> [PROVIDED INFORMATION]:
◆ ◆ ◆ ◆ ◆ ◆ ◆
/-! ### Waiting KERNELs (R165, R166) -/

/-- Admitted KERNELs whose team has not started, in the order in which they take cores. -/
def Dev.kernelOrder (d : Dev) : List Run :=
  let ks := d.cp.runs.filter fun r => descType r.w = tyKernel && r.live && r.team.isNone
  let rec ins : Run → List Run → List Run
    | x, [] => [x]
    | x, y :: ys =>
      let kx := (if x.cls = 0 then 0 else 1, x.seq)
      let ky := (if y.cls = 0 then 0 else 1, y.seq)
      if kx.1 < ky.1 || (kx.1 = ky.1 && kx.2 ≤ ky.2) then x :: y :: ys else y :: ins x ys
  ks.foldr ins []

/-- KERNELs that no longer fit complete with CORES_UNAVAILABLE (R166). -/
def Dev.dropUnfit (d : Dev) : Dev :=
  d.kernelOrder.foldl (fun (e : Dev) r => if e.fits r.w r.mask then e else e.endRun r.id stCoresUnavail) d

/-- Cores of the quarter with the most idle cores, then of the next. -/
def Dev.byIdle (d : Dev) : List Nat :=
  let rec ins : Nat → List Nat → List Nat
    | x, [] => [x]
    | x, y :: ys => if (d.idleIn y).length < (d.idleIn x).length || ((d.idleIn y).length = (d.idleIn x).length && x ≤ y)
        then x :: y :: ys else y :: ins x ys
  (((List.range 4).foldr ins []).map d.idleIn).flatten

/-- Shares of a spread team: the larger ones to the lower quarters. -/
def spreadShare (n q : Nat) : Nat := n / 4 + if q < n % 4 then 1 else 0

/-- The cores a KERNEL takes now, in rank order, if all are idle (R165). -/
def Dev.pickCores (d : Dev) (r : Run) : Option (List Nat) :=
  let n := kTeam r.w
  let cs : List Nat :=
    match kPlace r.w with
    | 0 => d.byIdle.take n
    | 1 => (d.idleIn (kQsel r.w)).take n
    | 2 => ((List.range 4).map fun q => (d.idleIn q).take (spreadShare n q)).flatten
    | _ => (r.mask.filterMap d.physical).filter fun c => (d.idleIn (quarterOfCore c)).contains c
  if cs.length = n then some (d.cmap.enabled.filter cs.contains) else none

/-! ### The start of a team (R167) -/

/-- Local state of a core at launch: L1, scratch, preload, registers (R154, R156, R158). -/
def Dev.prepCore (d : Dev) (r : Run) (team rank c : Nat) (pre : List Byte) : Dev :=
  let x := r.header
  let k := d.core c
  let wide := hdrWide x
  let same := k.prev = some (r.ctx, wide)
  let d1 := if same then d
    else
      let lines := ((d.cache (l1No c)).ways.map (·.2) ++ (d.cache (l1No c)).side).filter CLine.live
      (lines.foldl (fun (e : Dev) l => e.l1ReleaseLine c l) d).updCache (l1No c) fun y => { y with ways := [], side := [] }
  let kept := hdrKeep x && same && !d.pwr.scratchLost.contains c
  let d2 : Dev := { d1 with pwr := { d1.pwr with scratchLost := d1.pwr.scratchLost.filter (· ≠ c) } }
  d2.updCore c fun k0 =>
    let base : Core := { Core.reset with
      status := .reserved, wide := wide, exact := hdrExact x, codeDa := qWord r.w 1 + BitVec.ofNat 64 (hdrCodeOff x)
      codeSize := hdrCodeSize x, pc := hdrEntry x, ctx := r.ctx, cls := r.cls, team := some team, rank := rank
      segs := (List.range 8).map fun s => (s, d.seg r.ctx s), gens := (List.range 8).map fun s => (s, d.gen r.ctx s)
      scratch := if kept then k0.scratch else [], sramErr := k0.sramErr, evict := k0.evict, writes := k0.writes, sb := k0.sb
      held := k0.held, waitSnp := k0.waitSnp
      prev := some (r.ctx, wide), waves := k0.waves }
    let regs := ((((((base.setS 0 (BitVec.ofNat 64 rank)).setS 1 (BitVec.ofNat 64 (kTeam r.w))).setS 2
      (BitVec.ofNat 64 (d.logical c))).setS 3 (qWord r.w 6)).setA 0 (qWord r.w 2)).setA 1 (qWord r.w 3))
    regs.putScratch (hdrPreDst x) pre

/-- KERNEL: an admitted descriptor asks for its cores; one that no longer fits completes (R165, R166). -/
def Dev.kernel (d : Dev) (id : DescId) (_h : List HostAnswer) : Dev :=
  match d.run id with
  | some r =>
    if r.live && descType r.w = tyKernel && r.team.isNone then
      if d.fits r.w r.mask then d.updRun id fun y => y.setCount 20 1 else d.endRun id stCoresUnavail
    else d
  | none => d

/-- Steps 1 to 3: reserve the cores, write the barrier word, prepare each core, and hand them to the launch stagger. -/
def teamStart (id : DescId) (h : List HostAnswer) : Eng Unit := do
  let d ← get
  match d.kernelOrder.head? with
  | none => return
  | some r =>
    if r.id ≠ id || r.count 20 = 0 then return
    match d.pickCores r with
    | none => return
    | some cs =>
      let ac : SegBy := fun s => r.acc mgmtAgent r.ctx s h
      let x := r.header
      let bar : Option ErrStatus ←
        if qWord r.w 3 = 0 then pure none
        else engWriteBytes (ac (daSeg (qWord r.w 3))) (daOff (qWord r.w 3)) (leBytes 8 0) false 0 0
      match bar with
      | some e => modify fun (y : Dev) => y.endRun id (errStat e)
      | none =>
        match ← readDa ac (qWord r.w 1) (hdrPreOff x) (hdrPreSize x) with
        | .error e => modify fun (y : Dev) => y.endRun id (errStat e)
        | .ok (pre, poison, _) =>
          let key := r.seq
          let tm : Team := { desc := id, cores := cs, ctx := r.ctx, barrier := qWord r.w 3, dump := qWord r.w 4, stop := 0 }
          let prep (y : Dev) (p : Nat × Nat) : Dev :=
            let y1 := y.prepCore r key p.1 p.2 pre
            let y2 := if poison then y1.updCore p.2 fun k => { k with movPoison := some (qWord r.w 1) } else y1
            y2.updQ (quarterOfCore p.2) fun q => { q with stagger := q.stagger ++ [p.2] }
          modify fun (y : Dev) =>
            let y1 := ((List.range cs.length).zip cs).foldl prep y
            let y2 := y1.updRun id fun z => { z with
              stage := .running, team := some key, waited := satBits 32 (y1.now - z.fetched).toNat }
            { y2 with teams := Map.put y2.teams key tm, cmap := { y2.cmap with launched := y2.cmap.launched + 1 } }

/-- TEAM_START. -/
def Dev.teamStartCmd (d : Dev) (id : DescId) (h : List HostAnswer) : Dev := d.engine (teamStart id h)

/-- LaunchStaggerCores for a core of a launch: as it stood when the KERNEL was admitted (R74). -/
def Dev.staggerOf (d : Dev) (c : Nat) : Nat :=
  match (d.core c).team with
  | some t => match d.team t with
    | some tm => match d.run tm.desc with
      | some r => r.count rcSetting
      | none => d.staggerCores
    | none => d.staggerCores
  | none => d.staggerCores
◆ ◆ ◆ ◆ ◆ ◆ ◆
> [WORK INSTRUCTIONS]: Within the entries, find all lines that contain "kept" and copy each one.

> [REPLY TO THE TASK]:
  let kept := hdrKeep x && same && !d.pwr.scratchLost.contains c
      scratch := if kept then k0.scratch else [], sramErr := k0.sramErr, evict := k0.evict, writes := k0.writes, sb := k0.sb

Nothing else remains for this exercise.